• Goal of the exercise: Give again, exactly as written, each line of the material below starting at the line that contains "time (R268). -/" and ending at the line that contains "def State.reportPort (s". Both ends count, and no other line does.
▼▼▼
/-- LINE_FAULT: an RS-422 line below 200 mV for 1 us; it clears when the line is good for as long. -/
def execLineFault (t : Nat) (n : Fin 4) (line : Fin 3) (low : Bool) (durNs : Nat) (s : State) :
    Host.Outcome State Fault Refusal :=
  let s0 := s.tick t
  let p := s0.pulse n.val
  let m := BitVec.ofNat 3 (2 ^ line.val)
  .next (
    if bits p.cfg.toNat 0 2 != 0 || durNs < 1000 || low == p.lineFault.getLsbD line.val then s0
    else if low then (s0.setPulse n.val { p with lineFault := p.lineFault ||| m }).event 0x0C0D [n.val, line.val]
    else s0.setPulse n.val { p with lineFault := p.lineFault &&& ~~~m })

/-- STALLED: the last edge is older than STALL. -/
def execStalled (t : Nat) (n : Fin 4) (s : State) : Host.Outcome State Fault Refusal :=
  let s0 := s.tick t
  let p := s0.pulse n.val
  .next (match p.edges with
    | e :: _ => if e.1 + bits p.cfg.toNat 16 16 * 1000000 < s0.mt then s0.setPulse n.val { p with stalled := true } else s0
    | [] => s0)

/-- PI_STATUS_READ: the read gives the status and clears QERR. -/
def execPiStatusRead (t : Nat) (n : Fin 4) (s : State) : Host.Outcome State Fault Refusal :=
  let s0 := s.tick t
  let p := s0.pulse n.val
  .next ((s0.emit (.readValue (0xC2E0 + 4 * n.val) (BitVec.ofNat 64 p.status))).setPulse n.val { p with qerr := false })

/-! ### Field-side watchdogs (R494) -/

/-- WD_TIME of an output in ns, when it was last refreshed, and whether its watchdog has expired. -/
def State.wdOf (s : State) (group ch : Nat) : Option (Nat × Nat × Bool) :=
  match group with
  | 1 => some (bits (s.do_ ch).cfg.toNat 16 10 * 1000000, (s.do_ ch).refreshed, (s.do_ ch).wdExpired)
  | 2 => if ch < 8 && (s.cl ch).isOut then
      some (bits (s.cl ch).ctrl.toNat 16 10 * 1000000, (s.cl ch).refreshed, (s.cl ch).wdExpired) else none
  | 4 => if ch < 4 then some (bits (s.fao ch).cfg.toNat 16 10 * 1000000, (s.fao ch).refreshed, (s.fao ch).wdExpired)
      else none
  | _ => none

/-- Set an output's watchdog; at an expiry the value its terminal last carried is kept for HOLD. -/
def State.setWd (s : State) (group ch : Nat) (expired : Bool) : State :=
  match group with
  | 1 =>
    let d := s.do_ ch
    s.setDo ch (if expired then { d with last := (s.doTerm ch).getD d.last, wdExpired := true }
      else { d with wdExpired := false, refreshed := s.now })
  | 2 =>
    let d := s.cl ch
    s.setCl ch (if expired then { d with last := (s.clTerm ch).getD d.last, wdExpired := true }
      else { d with wdExpired := false, refreshed := s.now })
  | _ =>
    let d := s.fao ch
    s.setFao ch (if expired then { d with last := (s.faoTerm ch).getD d.last, wdExpired := true }
      else { d with wdExpired := false, refreshed := s.now })

/-- WD_EXPIRED: no refresh for WD_TIME; the field side applies SAFE on its own. -/
def execWdExpired (t : Nat) (group : Nat) (ch : Fin 16) (s : State) : Host.Outcome State Fault Refusal :=
  let s0 := s.tick t
  .next (match s0.wdOf group ch.val with
    | some (time, last, exp) =>
      if !exp && !s0.highZ && last + time ≤ s0.now then (s0.setWd group ch.val true).event 0x0C04 [group, ch.val] else s0
    | none => s0)

/-- WD_REFRESH: the logic side refreshes an output that it drives and resumes control. -/
def execWdRefresh (t : Nat) (group : Nat) (ch : Fin 16) (s : State) : Host.Outcome State Fault Refusal :=
  let s0 := s.tick t
  .next (match s0.wdOf group ch.val with
    | some _ => if s0.highZ then s0 else s0.setWd group ch.val false
    | none => s0)
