-- ==== Sys2Proof/Machine/Strings.lean ====
section
/-! DEFINITION. Machine/Strings.lean: string ports: chain frames, enumeration, sweeps, balancing, probe sweeps, the
fault tone and chain breaks (08_string_ports.md). -/

namespace Sys2Proof.Machine

/-! ### Positions (R275) -/

def posOf (sats : Nat) (endB : Bool) (i : Nat) : Nat := if endB then sats - 1 - i else i

/-- Satellite at a position, if the chain has it. -/
def satAt (sats : Nat) (endB : Bool) (pos : Nat) : Option Nat := if pos < sats then some (posOf sats endB pos) else none

/-- Connected cells of a satellite (Table 8-16). -/
def PortPlan.mask (p : PortPlan) (sat : Nat) : BitVec 16 := if sat + 1 = p.sats then p.lastMask else p.cellMask

/-! ### Frames (R274, R276, Tables 8-3 to 8-9) -/

/-- Header, payload and CRC-32 of a command frame. -/
def chainFrame (cmd : Nat) (endB ack : Bool) (addr : Nat) (payload : List Byte) : List Byte :=
  let body := u8 cmd ++ u8 (b2n endB + fld 1 1 (b2n ack)) ++ u16 addr ++ u16 0 ++ u16 payload.length ++ payload
  body ++ u32 (crc32 body).toNat

/-- Time of a frame of a payload length on the line, with preamble, delimiter, header and CRC, ns. -/
def chainTime (payload : Nat) : Nat := (3 + 8 + payload + 4) * 160

/-- A frame leaves an end of a port: from this module, or from the partner that holds the end, on the lead's instruction
(R270). -/
def State.chainOut (s : State) (n : Nat) (endB : Bool) (bytes : List Byte) : State :=
  if s.holdsEnd endB then s.emit (.chain n endB bytes)
  else if s.leadsPair then s.emit (.mirror (.chainSend n endB bytes))
  else s

/-- Time of a frame through the whole chain, from the delays of its last satellite, where both are measured. -/
def State.transit (s : State) (n : Nat) : Option Nat :=
  match tget (s.port n).delays (s.sats n - 1) (none, none) with
  | (some a, some b) => some (a + b)
  | _ => none

/-- What the far end is to see of a frame that leaves the command end of a whole chain: the same frame, no later than its
arrival plus 2 us (R270, R302). -/
def State.expectFar (s : State) (n : Nat) (endB : Bool) (bytes : List Byte) : List FarFrame :=
  let p := s.port n
  let len := rd bytes 6 2
  match s.transit n with
  | some w =>
    if endB != s.cmdEnd || !s.farHeld || p.broken || p.enumerating || !p.ready then p.farDue
    else ({ due := s.now + w + chainTime len + 2000, cmd := rd bytes 0 1, payload := slice bytes 8 len } :: p.farDue).take 8
  | none => p.farDue

/-- A frame leaves an end, and the line is busy with it and its reply for a time (R268). -/
def State.sendFrame (s : State) (n : Nat) (endB : Bool) (dur : Nat) (bytes : List Byte) : State :=
  let s1 := s.chainOut n endB bytes
  let p := s1.port n
  s1.setPort n { p with
    lineUntil := max p.lineUntil (s.now + dur), lastCast := if rd bytes 2 2 = 0x3FF then s.now else p.lastCast
    farDue := s.expectFar n endB bytes }

/-- Duration of a frame that no satellite answers. -/
def State.castTime (s : State) (n payload : Nat) : Nat := chainTime payload + (s.transit n).getD 0

/-- The lead tells its follower what its string engine holds of a port, where that has changed (R313; log 102). -/
def State.reportPort (s : State) (was : Port) (n : Nat) : State :=
  if s.leadsPair && s.port n != was then s.emit (.mirror (.port n { s.port n with sweeps := [] })) else s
▲▲▲
• Problem solution:
/-- A frame leaves an end, and the line is busy with it and its reply for a time (R268). -/
def State.sendFrame (s : State) (n : Nat) (endB : Bool) (dur : Nat) (bytes : List Byte) : State :=
  let s1 := s.chainOut n endB bytes
  let p := s1.port n
  s1.setPort n { p with
    lineUntil := max p.lineUntil (s.now + dur), lastCast := if rd bytes 2 2 = 0x3FF then s.now else p.lastCast
    farDue := s.expectFar n endB bytes }

/-- Duration of a frame that no satellite answers. -/
def State.castTime (s : State) (n payload : Nat) : Nat := chainTime payload + (s.transit n).getD 0

/-- The lead tells its follower what its string engine holds of a port, where that has changed (R313; log 102). -/
def State.reportPort (s : State) (was : Port) (n : Nat) : State :=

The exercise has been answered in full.